WHAT YOU HAVE TO DO:
Every line below that carries the word "writeOrder" needs to be copied.

AVAILABLE DATA:
=== Section Start ===

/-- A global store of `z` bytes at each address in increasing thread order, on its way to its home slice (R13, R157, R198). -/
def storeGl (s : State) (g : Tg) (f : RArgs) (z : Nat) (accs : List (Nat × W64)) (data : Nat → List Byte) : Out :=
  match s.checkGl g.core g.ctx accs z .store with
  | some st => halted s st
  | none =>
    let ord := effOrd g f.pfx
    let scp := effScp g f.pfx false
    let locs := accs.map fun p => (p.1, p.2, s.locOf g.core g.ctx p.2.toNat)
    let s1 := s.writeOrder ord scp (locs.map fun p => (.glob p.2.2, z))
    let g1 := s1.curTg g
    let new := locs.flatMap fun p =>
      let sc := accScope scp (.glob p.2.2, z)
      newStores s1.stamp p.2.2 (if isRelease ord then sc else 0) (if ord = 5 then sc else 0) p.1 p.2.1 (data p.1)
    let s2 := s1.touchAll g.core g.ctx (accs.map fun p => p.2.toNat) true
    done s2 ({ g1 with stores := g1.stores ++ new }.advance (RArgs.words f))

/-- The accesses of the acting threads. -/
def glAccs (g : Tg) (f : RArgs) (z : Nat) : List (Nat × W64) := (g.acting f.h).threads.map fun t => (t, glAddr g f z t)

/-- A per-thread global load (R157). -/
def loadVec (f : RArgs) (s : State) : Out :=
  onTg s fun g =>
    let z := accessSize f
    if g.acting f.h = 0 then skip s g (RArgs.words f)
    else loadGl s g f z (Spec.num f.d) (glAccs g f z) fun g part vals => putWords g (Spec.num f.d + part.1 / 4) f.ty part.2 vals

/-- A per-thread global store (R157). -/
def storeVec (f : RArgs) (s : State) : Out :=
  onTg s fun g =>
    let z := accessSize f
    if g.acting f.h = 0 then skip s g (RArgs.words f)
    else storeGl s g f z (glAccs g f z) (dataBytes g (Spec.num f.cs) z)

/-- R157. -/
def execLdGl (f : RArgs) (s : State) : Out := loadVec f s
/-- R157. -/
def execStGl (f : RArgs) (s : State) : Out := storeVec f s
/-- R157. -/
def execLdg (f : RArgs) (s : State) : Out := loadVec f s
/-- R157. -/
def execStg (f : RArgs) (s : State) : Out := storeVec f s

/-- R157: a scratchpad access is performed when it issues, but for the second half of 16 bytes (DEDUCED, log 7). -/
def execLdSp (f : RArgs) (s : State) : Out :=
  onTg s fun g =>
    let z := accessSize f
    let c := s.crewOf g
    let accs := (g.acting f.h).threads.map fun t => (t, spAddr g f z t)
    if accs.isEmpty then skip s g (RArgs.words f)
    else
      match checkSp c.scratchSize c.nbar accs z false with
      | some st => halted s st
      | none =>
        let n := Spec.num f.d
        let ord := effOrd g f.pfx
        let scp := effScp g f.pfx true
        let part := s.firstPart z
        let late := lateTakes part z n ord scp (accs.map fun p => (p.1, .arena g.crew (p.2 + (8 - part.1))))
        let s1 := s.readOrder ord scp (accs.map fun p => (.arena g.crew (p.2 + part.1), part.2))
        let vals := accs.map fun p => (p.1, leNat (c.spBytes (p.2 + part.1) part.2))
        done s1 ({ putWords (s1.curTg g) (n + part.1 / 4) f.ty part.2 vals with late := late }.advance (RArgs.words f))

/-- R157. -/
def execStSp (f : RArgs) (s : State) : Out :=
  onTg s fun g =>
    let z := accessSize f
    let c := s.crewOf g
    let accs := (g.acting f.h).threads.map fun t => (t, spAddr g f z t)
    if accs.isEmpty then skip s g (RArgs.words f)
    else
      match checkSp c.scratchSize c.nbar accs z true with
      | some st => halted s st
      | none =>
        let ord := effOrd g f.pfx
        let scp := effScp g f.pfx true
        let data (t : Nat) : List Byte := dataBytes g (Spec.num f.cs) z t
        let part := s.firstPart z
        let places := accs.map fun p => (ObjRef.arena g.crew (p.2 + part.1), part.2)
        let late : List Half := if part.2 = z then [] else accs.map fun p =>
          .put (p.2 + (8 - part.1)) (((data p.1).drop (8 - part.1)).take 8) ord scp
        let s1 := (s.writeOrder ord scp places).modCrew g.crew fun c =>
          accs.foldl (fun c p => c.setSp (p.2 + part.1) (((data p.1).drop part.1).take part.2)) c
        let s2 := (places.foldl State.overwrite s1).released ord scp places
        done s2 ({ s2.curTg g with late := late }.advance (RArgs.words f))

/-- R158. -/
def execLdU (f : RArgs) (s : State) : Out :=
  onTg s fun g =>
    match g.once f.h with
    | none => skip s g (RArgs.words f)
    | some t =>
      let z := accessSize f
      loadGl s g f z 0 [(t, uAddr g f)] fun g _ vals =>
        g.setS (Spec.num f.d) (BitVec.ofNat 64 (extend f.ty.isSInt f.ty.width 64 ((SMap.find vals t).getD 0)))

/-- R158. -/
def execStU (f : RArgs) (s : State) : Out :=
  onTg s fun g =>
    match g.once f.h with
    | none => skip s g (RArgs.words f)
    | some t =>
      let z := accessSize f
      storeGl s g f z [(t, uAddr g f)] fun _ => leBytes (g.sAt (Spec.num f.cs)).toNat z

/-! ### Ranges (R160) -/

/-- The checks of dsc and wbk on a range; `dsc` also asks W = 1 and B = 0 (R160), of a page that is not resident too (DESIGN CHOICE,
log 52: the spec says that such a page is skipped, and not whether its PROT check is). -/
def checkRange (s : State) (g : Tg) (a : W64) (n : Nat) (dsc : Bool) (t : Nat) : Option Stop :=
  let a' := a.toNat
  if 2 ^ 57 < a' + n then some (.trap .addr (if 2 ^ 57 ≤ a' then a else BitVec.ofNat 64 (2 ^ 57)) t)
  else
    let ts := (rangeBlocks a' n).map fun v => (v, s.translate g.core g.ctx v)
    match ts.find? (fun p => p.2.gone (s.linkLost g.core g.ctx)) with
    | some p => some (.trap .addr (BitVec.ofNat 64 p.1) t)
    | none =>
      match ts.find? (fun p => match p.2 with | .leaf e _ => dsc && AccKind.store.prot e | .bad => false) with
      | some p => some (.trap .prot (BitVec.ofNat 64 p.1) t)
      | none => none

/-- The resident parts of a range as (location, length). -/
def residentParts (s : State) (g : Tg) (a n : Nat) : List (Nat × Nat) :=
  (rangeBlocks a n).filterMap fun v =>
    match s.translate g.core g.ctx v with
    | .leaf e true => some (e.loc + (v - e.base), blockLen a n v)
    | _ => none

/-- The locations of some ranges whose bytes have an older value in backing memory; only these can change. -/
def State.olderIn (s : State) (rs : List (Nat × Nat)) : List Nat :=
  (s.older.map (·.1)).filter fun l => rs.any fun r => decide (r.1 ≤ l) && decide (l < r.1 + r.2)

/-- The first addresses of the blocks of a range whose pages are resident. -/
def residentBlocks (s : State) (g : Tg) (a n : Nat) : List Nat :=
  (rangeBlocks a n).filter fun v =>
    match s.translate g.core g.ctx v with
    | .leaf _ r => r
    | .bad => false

=== Section End ===

OUTPUT OF THE EXERCISE:
    let s1 := s.writeOrder ord scp (locs.map fun p => (.glob p.2.2, z))
        let s1 := (s.writeOrder ord scp places).modCrew g.crew fun c =>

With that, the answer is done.